3. Advanced topics#

3.1. Tips#

Try to estimate your required time and memory. If you request a lot of resources, your job will be waiting in the queue for longer. However, if you don’t request enough resources (e.g. the memory is exceeded or the walltime runs out), your job will automatically be terminated. Therefore, we advise to try to slightly overestimate your required resources. For example, if you expect your job to take 1 hour of walltime, request 2 hours. There is no standard way of estimating resources except for trial and error: just try some settings to see what works and how many resources are actually used.

Do a test run with a small version of your problem.

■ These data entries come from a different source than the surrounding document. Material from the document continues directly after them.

/-- The hypothesis whose view a read of group `u` that was issued under `h` returns now: once a resolve that refutes `h` has been
accepted and the group's HCUR lies elsewhere, that of the nearest live ancestor (R272). -/
def readHyp (s : State) (u : Nat) (h : BitVec 16) : BitVec 16 :=
  if h != 0#16 && s.resolves.any fun r => r.2.ctx == s.ctxOf u && r.2.refuted.contains h && !r.2.refuted.contains (s.grpAt u).hcur then
    Hyp.liveFrom s (s.ctxOf u) 17 h
  else h

/-- An operation as its accesses are performed now: a load or a gather in the view that it reads. -/
def asRead (s : State) (u : Nat) (o : Op) : Op :=
  match o.kind with
  | .load _ | .gather _ => { o with hyp := s.readHyp u o.hyp }
  | _ => o

/-- A lane's access of an operation, as it is performed now. -/
def lane? (s : State) (u id lane : Nat) : Option (Op × Access) :=
  ((s.grpAt u).op? id).bind fun o => (o.lanes.find? fun a => a.lane == lane).map fun a => (s.asRead u o, a)

/-- Do something for each of some lanes of an operation, as each then stands. -/
def eachLane (s : State) (u id : Nat) (lanes : List Nat) (f : State → Op → Access → State) : State :=
  lanes.foldl (fun s l => match s.lane? u id l with
    | some x => f s x.1 x.2
    | none => s) s

/-- The read leases of a context (R209, R218). -/
def rlease (s : State) (ctx : Nat) : Nat := (s.descAt ctx).rlease
def olease (s : State) (ctx : Nat) : Nat := (s.descAt ctx).olease

/-- The value an atomic leaves, or none where it writes nothing (R246). -/
def atomNew (op : AtomOp) (w : Nat) (old b b2 : Nat) : Option Nat :=
  let x := BitVec.ofNat w old
  let y := BitVec.ofNat w b
  match op with
  | .add => some (x + y).toNat
  | .minS => some (if x.slt y then x else y).toNat
  | .maxS => some (if x.slt y then y else x).toNat
  | .minN => some (if x.ult y then x else y).toNat
  | .maxN => some (if x.ult y then y else x).toNat
  | .and => some (x &&& y).toNat
  | .or => some (x ||| y).toNat
  | .xor => some (x ^^^ y).toNat
  | .exch => some y.toNat
  | .cas => if x = y then some (b2 % 2 ^ w) else none
  | .fadd => some (Float.add .f32 .rn x.toNat y.toNat)

/-- A version store at the slice (R265, R266): the words under `h`, other bytes from the nearest version; a unit that it writes
whole has fresh check bits, any other stays as it was (R371). A resolve that carried an earlier value there no longer stamps
it. -/
def storeVersion (s : State) (ctx : Nat) (h : BitVec 16) (p : Nat) (bs : List Byte) (t : Nat) : State :=
  let vs := (wordsOf p bs.length).foldl (fun vs w =>
      let base := (s.viewWord ctx h w).1.toNat
      let need := needOf p bs.length w
      let val := Bits.ofBytes ((List.range 4).map fun i =>
        if need.getLsbD i then bs.getD (4 * w + i - p) 0#8 else Bits.byteAt base i)
      let bad := !(decide (p ≤ w / 2 * 8) && decide (w / 2 * 8 + 8 ≤ p + bs.length)) && s.wordBad ctx h w
      SMap.put vs (verKey ctx h w) { val := BitVec.ofNat 32 val, stamp := t, bad := bad }) s.versions
  { s.bringLines p bs.length with
    versions := vs
    resolves := s.resolves.map fun r =>
      (r.1, { r.2 with moved := r.2.moved.filter fun k => (wordsOf p bs.length).all fun w => k != verKey ctx h w }) }

/-- A write arriving at its home slice (R210): under the root to memory, else to a version; it completes at its arrival or at
the frontier, and the frontier rises by a lease. -/
def sliceWrite (s : State) (ctx : Nat) (h : BitVec 16) (p : Nat) (bs : List Byte) : State × Nat :=
  let line := lineOf p
  let t := Nat.max s.gtime (s.frontierOf line)
  let s := if h == 0#16 then s.writeMem p bs t else s.storeVersion ctx h p bs t
  (s.raiseFrontier line (t + s.rlease ctx), t)

/-- A lane's atomic at HBM under ownership. -/
def atomOwned (s : State) (u p : Nat) (op : AtomOp) (o : Op) (a : Access) : State :=
  match s.ownerOf (lineOf p) with
  | none => s
  | some ow =>
    let (old, st) := s.ownRead ow p a.size
    let line := lineOf p
    if s.ownBad p a.size then
      s.setLane u o.id a.lane fun x => { x with st := .performed, fault := some 0x26 }
    else
      let new := if a.readOnly || o.dropped then none else atomNew op (8 * a.size) old a.value a.value2
      let s := s.ownTouch u line
      match new with
      | none => s.setLane u o.id a.lane fun x => { x with value := old, stamps := st, st := .performed }
      | some v =>
        let s := s.ownWrite u line p (Bits.bytesOf a.size v) (o.storeId a.lane)
        s.setLane u o.id a.lane fun x =>
          { x with value := old, stamps := st, wrote := [.pending (o.storeId a.lane)], st := .performed }
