/-- The result reaches kD and the counter falls. -/
def finishSave (s : State) (u id dst value : Nat) : State :=
  (s.wroteRegs u [(2, dst)]).modGrp u fun g =>
    (((g.wk dst (BitVec.ofNat 64 value)).markWritten (granulesOf [(2, dst)])).setOp id fun o => { o with done := true }).retire

def ctxsaveComplete (s : State) (u id : Nat) : Option State :=
  ((s.grpAt u).op? id).bind fun o =>
    match o.kind with
    | .ctxsave dst ctx man code n =>
      if o.done then none
      else if code ≠ 0 then some (finishSave s u id dst code)
      else if (teamsOf s ctx).isEmpty && decide (o.time ≤ s.gtime) && s.releaseReady u .module id then
        let x := put s 0 man (packManifest s ctx)
        some (finishSave x.1 u id dst (n * 2 ^ 32))
      else none
    | _ => none

/-! ### CTXLOAD (R367, R418) -/

/-- A launch image as read. -/
structure Loaded where
  raw : List Byte
  status : Nat
  gx : Nat
  gy : Nat
  gz : Nat
  next : Nat
  handle : W32
  teams : List Nat
deriving DecidableEq, Repr

/-- What reading the manifest gives. -/
inductive Found' where
  | hold (send : Option Nat)
  | bad
  | ok (ctx : Nat) (images : List Loaded)

/-- Read `n` bytes of the system kernel's space for the issuing group. -/
def peek (s : State) (va n : Nat) : Except Stop (List Byte) :=
  (s.seeAll s.cur.grp s.nextId true (s.viewOf s.cur.grp) va n).map Prod.fst

/-- Images of a manifest from an address on. -/
def loadImages (s : State) : Nat → Nat → Except Stop (Option (List Loaded))
  | 0, _ => .ok (some [])
  | n + 1, va =>
    match peek s va 0x140 with
    | .error e => .error e
    | .ok h =>
      let k := bytesAt h 0x118 4
      match peek s (va + 0x140) (imageBytes k - 0x140) with
      | .error e => .error e
      | .ok r =>
        if !zeroAt h 0x120 0x20 || !zeroAt r (4 * k) (r.length - 4 * k) then .ok none
        else match loadImages s n (va + imageBytes k) with
          | .error e => .error e
          | .ok none => .ok none
          | .ok (some l) => .ok (some ({ raw := h.take 256, status := bytesAt h 0x100 8, gx := bytesAt h 0x108 4, gy := bytesAt h 0x10C 4
                                         gz := bytesAt h 0x110 4, next := bytesAt h 0x114 4
                                         handle := BitVec.ofNat 32 (bytesAt h 0x11C 4)
                                         teams := (List.range k).map fun i => bytesAt r (4 * i) 4 } :: l))

def loadManifest (s : State) (va : Nat) : Found' :=
  match peek s va 64 with
  | .error (.hold q) => .hold q
  | .error (.fault _ _) => .bad
  | .ok h =>
    if bytesAt h 0 2 ≠ 1 || bytesAt h 3 1 ≠ 0 || !zeroAt h 0x10 48 then .bad
    else match loadImages s (bytesAt h 4 4) (va + 64) with
      | .error (.hold q) => .hold q
      | .error (.fault _ _) => .bad
      | .ok none => .bad
      | .ok (some l) => .ok (bytesAt h 2 1) l

/-- The group records of a save area from an address on. -/
def loadRecords (s : State) (ctx : Nat) : Nat → Nat → Option (List (List Byte))
  | 0, _ => some []
  | n + 1, va =>
    (Dsp.readAs s ctx true va 0x400).bind fun f =>
      if !Area.recordOk f then none else
      let size := recordBytes (bytesAt f 0x182 2) (bytesAt f 0x184 1) (bytesAt f 0x185 1)
      (Dsp.readAs s ctx true va size).bind fun r => (loadRecords s ctx n (va + size)).map fun l => r :: l

/-- The windows of a save area from an address on. -/
def loadWindows (s : State) (ctx : Nat) (r : Record) : List Nat → Nat → Option (SMap Window)
  | [], _ => some []
  | n :: rest, va =>
    let size := 16384 * r.granules n
    (Dsp.readAs s ctx true va size).bind fun bs =>
      (loadWindows s ctx r rest (va + size)).map fun l => (n, Area.unpackWindow (r.zmom.getLsbD n) bs) :: l

/-- A team's save area; none where it cannot be read, has a reserved bit set (R8), or holds another team. -/
def loadTeam (s : State) (ctx : Nat) (r : Record) (id : Nat) : Option Area.Image :=
  let base := areaOf r id
  (Dsp.readAs s ctx true base 4096).bind fun h =>
    if bytesAt h 0 4 ≠ id || !Area.headerOk h then none
    else
      let wins := base + 4096
      let loc := wins + 16384 * Area.granulesIn r h
      (loadWindows s ctx r (Area.boundIn h) wins).bind fun w =>
        (Dsp.readAs s ctx true loc r.local').bind fun lm =>
          (loadRecords s ctx (bytesAt h 4 1) (loc + r.local')).map fun gs =>
            { id := id, header := h, windows := w, lmem := lm, groups := gs }

/-- Every team that the images name. -/
def loadTeams (s : State) (ctx : Nat) (images : List Loaded) : Option (List (Loaded × List Area.Image)) :=
  images.foldl (fun acc im => acc.bind fun l =>
    (im.teams.foldl (fun acc id => acc.bind fun ts =>
      (loadTeam s ctx (Dsp.recordOf im.raw) id).map fun t => ts ++ [t]) (some [])).map fun ts => l ++ [(im, ts)]) (some [])

/-- The launch on this module that a handle names: a running entry of the context. -/
def launchFor (s : State) (ctx : Nat) (h : W32) : Option Nat :=
  ((launchesOf s ctx).find? fun l => l.2.handle == h && (SMap.get? s.queues l.2.pos).isSome).map Prod.fst

/-- The lowest free position of the queues of a class. -/
def classPos (s : State) (prio : Nat) : Option Nat := (List.range 4).findSome? fun i => Ctl.freePos s (4 * prio + i)

/-- The launch of an image, resumed or made anew (R418). Where the record lies is not in the manifest: that address is a free value.
An entry that runs here keeps what it knows of teams that the manifest does not name: those that are saved, and those that were lost.
DEDUCED (log 53): of a launch made anew, the teams below NEXTTEAM that the manifest does not name have exited. `start` is the state in
which the CTXLOAD began: a handle names what ran then. -/
def claim (start s : State) (ctx : Nat) (im : Loaded) : Option (State × Nat) :=
  match launchFor start ctx im.handle with
  | some u =>
    let l := s.launchAt u
    some (s.setLaunchAt u { l with record := Dsp.recordOf im.raw, nextTeam := im.next, waitSince := s.gtime, aged := false, live := 0
                                   saved := l.saved.filter fun e => im.teams.contains e.1 || decide (e.1 < im.next)
                                   missing := l.missing.filter fun n => !im.teams.contains n && decide (n < im.next) }, u)
  | none =>
    let r := Dsp.recordOf im.raw
    (classPos s r.prio).map fun pos =>
      let rec' := Config.free64 s.choice 0
      let s := Ctl.enqueue s pos
        { ctx := ctx, record := rec'.toNat, status := im.status, gx := im.gx, gy := im.gy, gz := im.gz, count := 0
          under := false, st := .running, since := s.gtime, launch := s.gtime, priv := true }
      let l : Launch :=
        { ctx := ctx, pos := pos, handle := Ctl.handleOf s pos, recaddr := rec', status := im.status, gx := im.gx, gy := im.gy
          gz := im.gz, record := r, nextTeam := im.next, order := Dsp.nextOrder s, waitSince := s.gtime, priv := true }
      let u := s.nextId
      ((((s.setLaunchAt u l).fresh).spend).writeStatus ctx true im.status false 0x02, u)

/-- A slot's pin goes; the slot is freed when its last pin goes and a resolve has asked for it. -/
def unpin (s : State) (ctx n : Nat) : State :=
  let x := s.hslot ctx n
  if x.pins ≤ 1 then
    let s := Hyp.setSlot s ctx n { x with pins := 0, pinNow := 0#16, pinOrphan := false, freeDue := false }
    if x.freeDue then Hyp.freeSlot s ctx n else s
  else Hyp.setSlot s ctx n { x with pins := x.pins - 1 }

/-- A restored group's hypothesis (R275). -/
def underNow (s : State) (ctx : Nat) (redirect : Bool) (g : Group) : State × Group :=
  if g.hcur == 0#16 then (s, g)
  else
    let n := State.hypSlot g.hcur
    let x := s.hslot ctx n
    if x.used && x.gen == State.hypGen g.hcur && x.pins != 0 then
      (unpin s ctx n, if x.pinOrphan || redirect then { g with orphan := some x.pinNow } else { g with hcur := x.pinNow })
    else (s, { g with orphan := some 0#16 })

/-- A group of a restored team. -/
def restoreGroup (s : State) (ctx team part : Nat) (wins : BitVec 16) (kept : List Kept) (r : List Byte) : State :=
  let k := kept.find? fun k => k.gid == bytesAt r 0x181 1
  let g := Area.unpackGroup s.choice team part s.gtime ((k.map Kept.z).getD wins) r
  let x := underNow s ctx (Area.pendingRedirect r) g
  let g := match k with
    | some k => { x.2 with faults := k.faults, seqs := k.seqs, bmvLast := k.bmvLast, bmvRecon := k.bmvRecon, exposed := k.exposed, fenced := k.fenced }
    | none => { x.2 with fenced := true }
  ((x.1.setGrpAt x.1.nextId g).fresh).spend

/-- The windows of a restored team: those that were not live at the save hold free values (R48). What was live is known from the save
where this module made it; else the area's bytes stand. -/
def restoredWindows (choice : Nat) (kept : List Kept) (ws : SMap Window) : SMap Window :=
  ws.map fun e => (e.1, if (kept.head?.map fun k => k.z.getLsbD e.1).getD true then e.2 else Area.freeWindow choice e.1 e.2.mom)
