-- ==== Sys2Proof/Machine/Floating.lean ====
section
/-! DEFINITION. Floating instructions (R116 to R122). -/

namespace Sys2Proof.Machine

open Operands

def execFadd (f : FFmt) (r : Rnd) (o : Opds) (s : State) : Host.Outcome State Fault Refusal :=
  issue (.fadd f r o) s (flt2 f (Float.add f r) o)

def execFsub (f : FFmt) (r : Rnd) (o : Opds) (s : State) : Host.Outcome State Fault Refusal :=
  issue (.fsub f r o) s (flt2 f (Float.sub f r) o)

def execFmul (f : FFmt) (r : Rnd) (o : Opds) (s : State) : Host.Outcome State Fault Refusal :=
  issue (.fmul f r o) s (flt2 f (Float.mul f r) o)

def execFfma (f : FFmt) (r : Rnd) (o : Opds) (s : State) : Host.Outcome State Fault Refusal :=
  issue (.ffma f r o) s (flt3 f (Float.fma f r) o)

def execFmin (f : FFmt) (r : Rnd) (o : Opds) (s : State) : Host.Outcome State Fault Refusal :=
  issue (.fmin f r o) s (flt2 f (Float.minmax f false) o)

def execFmax (f : FFmt) (r : Rnd) (o : Opds) (s : State) : Host.Outcome State Fault Refusal :=
  issue (.fmax f r o) s (flt2 f (Float.minmax f true) o)

/-- R118. -/
def execFcmp (f : FFmt) (r : Rnd) (o : Opds) (s : State) : Host.Outcome State Fault Refusal :=
  issue (.fcmp f r o) s fun s =>
    let g := s.grp
    .done (Flags.setLanes s o.d o.guard fun i =>
      Float.compare f (Forms.code o.c) (getF f o g o.a i) (getF f o g o.b i))

def execFrcp (f : FFmt) (r : Rnd) (o : Opds) (s : State) : Host.Outcome State Fault Refusal :=
  issue (.frcp f r o) s (flt1 f (Float.rcp r) o)

def execFrsq (f : FFmt) (r : Rnd) (o : Opds) (s : State) : Host.Outcome State Fault Refusal :=
  issue (.frsq f r o) s (flt1 f Float.rsq o)

def execFsqrt (f : FFmt) (r : Rnd) (o : Opds) (s : State) : Host.Outcome State Fault Refusal :=
  issue (.fsqrt f r o) s (flt1 f (Float.sqrt r) o)

def execFexp2 (f : FFmt) (r : Rnd) (o : Opds) (s : State) : Host.Outcome State Fault Refusal :=
  issue (.fexp2 f r o) s (flt1 f Float.exp2 o)

def execFlog2 (f : FFmt) (r : Rnd) (o : Opds) (s : State) : Host.Outcome State Fault Refusal :=
  issue (.flog2 f r o) s (flt1 f Float.log2 o)

def execFsin (f : FFmt) (r : Rnd) (o : Opds) (s : State) : Host.Outcome State Fault Refusal :=
  issue (.fsin f r o) s (flt1 f (Float.sinCos false) o)

def execFcos (f : FFmt) (r : Rnd) (o : Opds) (s : State) : Host.Outcome State Fault Refusal :=
  issue (.fcos f r o) s (flt1 f (Float.sinCos true) o)

def execFtanh (f : FFmt) (r : Rnd) (o : Opds) (s : State) : Host.Outcome State Fault Refusal :=
  issue (.ftanh f r o) s (flt1 f Float.tanh o)

def execHadd2 (f : FFmt) (r : Rnd) (o : Opds) (s : State) : Host.Outcome State Fault Refusal :=
  issue (.hadd2 f r o) s (packed (fun a b _ => Float.add f r a b) o)

def execHmul2 (f : FFmt) (r : Rnd) (o : Opds) (s : State) : Host.Outcome State Fault Refusal :=
  issue (.hmul2 f r o) s (packed (fun a b _ => Float.mul f r a b) o)

def execHfma2 (f : FFmt) (r : Rnd) (o : Opds) (s : State) : Host.Outcome State Fault Refusal :=
  issue (.hfma2 f r o) s (packed (fun a b c => Float.fma f r a b c) o)

def execFrnd (f : FFmt) (r : Rnd) (o : Opds) (s : State) : Host.Outcome State Fault Refusal :=
  issue (.frnd f r o) s (flt1 f (Float.integral f r) o)

end Sys2Proof.Machine
end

If you immediately submit a job that takes 6 hours to run (after a few more hours in queue), and it fails because of a simple bug in your code (or the output was not properly saved), you will lose a lot of time.

Make sure you write as much output as possible to disk, even output that you are not sure you will need. For example, if you want to create a line plot showing the accuracy of an ML model as a function of some hyperparameter, don’t just save the plot itself, but also save the raw data (e.g. as a CSV file). This will allow you to regenerate the plot at a higher resolution, change colors, … without having to re-run your experiment. Try to think of all the data you might need further on in your analysis before starting your experiment. For example: maybe later in your project you will want to show the training time for your model as a function of the hyperparameter as well?

A simple way of “parallellizing” Python code is by simply submitting multiple jobs for different parameter values. For example, if we want to evaluate the accuracy of an ML model for different hyperparameter settings, you can just submit a job for each hyperparameter setting. Caveat: if the simple python jobs are very small (i.e. only minutes of walltime), this is not a good idea: the cluster introduces some overhead for each job. Instead, you can use job arrays (VSC HPC introduction, chapter 14) or the GNU Parallel tool.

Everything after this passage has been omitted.